As a follow up of #572 , we propose platform specific validations should be done during the async build step.

This poses a challenge for developers: they submitted a complex graph and one step within the graph is failing a platform specific check, it's hard to trace back the specific operand in the graph the error is about.

I propose to follow WebGPU’s practice to define a MLObjectBase with a label field to let MLOperand extend from.
The usage would be like:

const builder = new MLGraphBuilder(context);

const A = builder.input('0', operandType);
const B = builder.input('1', operandType);

const C = builder.matmul(A, B); 
C.label = "step1:matmul";
const D = builder.add(A, C);
D.label = "step2:add";
// ... keep building a complex graph
...
const finalOperand = builder.add(E, F);

// Build the graph.
const graph = await builder.build({'output': finalOperand});


> Uncaught DOMException: Model graph build error: [Operand "step1:matmul"] input dimensions XXX exceed supported limit.

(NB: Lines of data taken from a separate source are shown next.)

-- ==== Sys2Proof/WellFormed.lean ====
section
/-! DEFINITION. Well-formedness: what the specification asks of a configuration and of an instruction under it.
Each check is named and decidable. -/

namespace Sys2Proof

/-- Every byte of the region has an address: the region does not wrap past 2^64 - 1 (20_memory.md R46). -/
def Region.fits (r : Region) : Bool := decide (r.base.toNat + r.size ≤ 2 ^ 64)

/-- `GROUPS` must contain base32 (00_scope.md R3, R7). -/
def Platform.hasBase32 (p : Platform) : Bool := p.groups.contains .base32

/-- Every region fits in the address space (20_memory.md R46). -/
def Platform.regionsFit (p : Platform) : Bool := p.regions.all Region.fits

/-- No argument of a platform function is bound twice: each table is a partial function (46_imm64.md R307). -/
def Platform.tablesFunctional (p : Platform) : Bool :=
  decide ((p.mapsByFd.map Prod.fst).Nodup ∧ (p.mapsByIdx.map Prod.fst).Nodup ∧ (p.mapVals.map Prod.fst).Nodup ∧
    (p.vars.map Prod.fst).Nodup ∧ (p.codeAddrs.map Prod.fst).Nodup)

/-- A configuration the specification allows. -/
def Platform.wf (p : Platform) : Bool := p.hasBase32 && p.regionsFit && p.tablesFunctional

/-- An instruction the implementation supports: its group is in `GROUPS` (30_encoding.md R85, R86 step 4). The
other checks of an encoding (register numbers, selectors, unused fields) hold of every term of `Instr`. -/
def Instr.wf (groups : List Group) (i : Instr) : Bool := supports groups i.group

end Sys2Proof
end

The MLObjectBase could also be extended by:

  • MLBuffer to help with debugging async buffer related errors.
  • MLGraph to help with debugging async errors from chained inference.
@zolkis
Copy link
Collaborator

zolkis commented Feb 27, 2024

Could the build process auto-add the labels according to an auto-instrumentation algorithm to be specified?

@philloooo
Copy link
Contributor Author

@zolkis that's an interesting idea, can you elaborate more with some examples?

@zolkis
Copy link
Collaborator

zolkis commented Feb 28, 2024

Well, IIUC the example above has the use case to annotate ops with labels, to help developers figure out what went wrong when exceptions are thrown.

If that is the main use case, boilerplate code is needed for manually adding a label at every single level. When the label is not specified, there is no information in the exception.

Instead of manually setting explicit labels, annotations (implicit labels) could be added automatically by the build algorithm, which knows where in the compute graph it currently is. When an exception occurs, the internal label like "step1:matmul" (standard names to be defined) could be passed.

The example is changed just in that the labels are not developer-injected, but internally generated (as will be specified by an eventual future algorithm).

const builder = new MLGraphBuilder(context);

const A = builder.input('0', operandType);
const B = builder.input('1', operandType);

const C = builder.matmul(A, B); 
const D = builder.add(A, C);
// ... keep building a complex graph
...
const finalOperand = builder.add(E, F);

// Build the graph.
const graph = await builder.build({'output': finalOperand});

> Uncaught DOMException: Model graph build error: [Operand "step1:matmul"] input dimensions XXX exceed supported limit.

IOW, the labels could be owned and attached by the implementation.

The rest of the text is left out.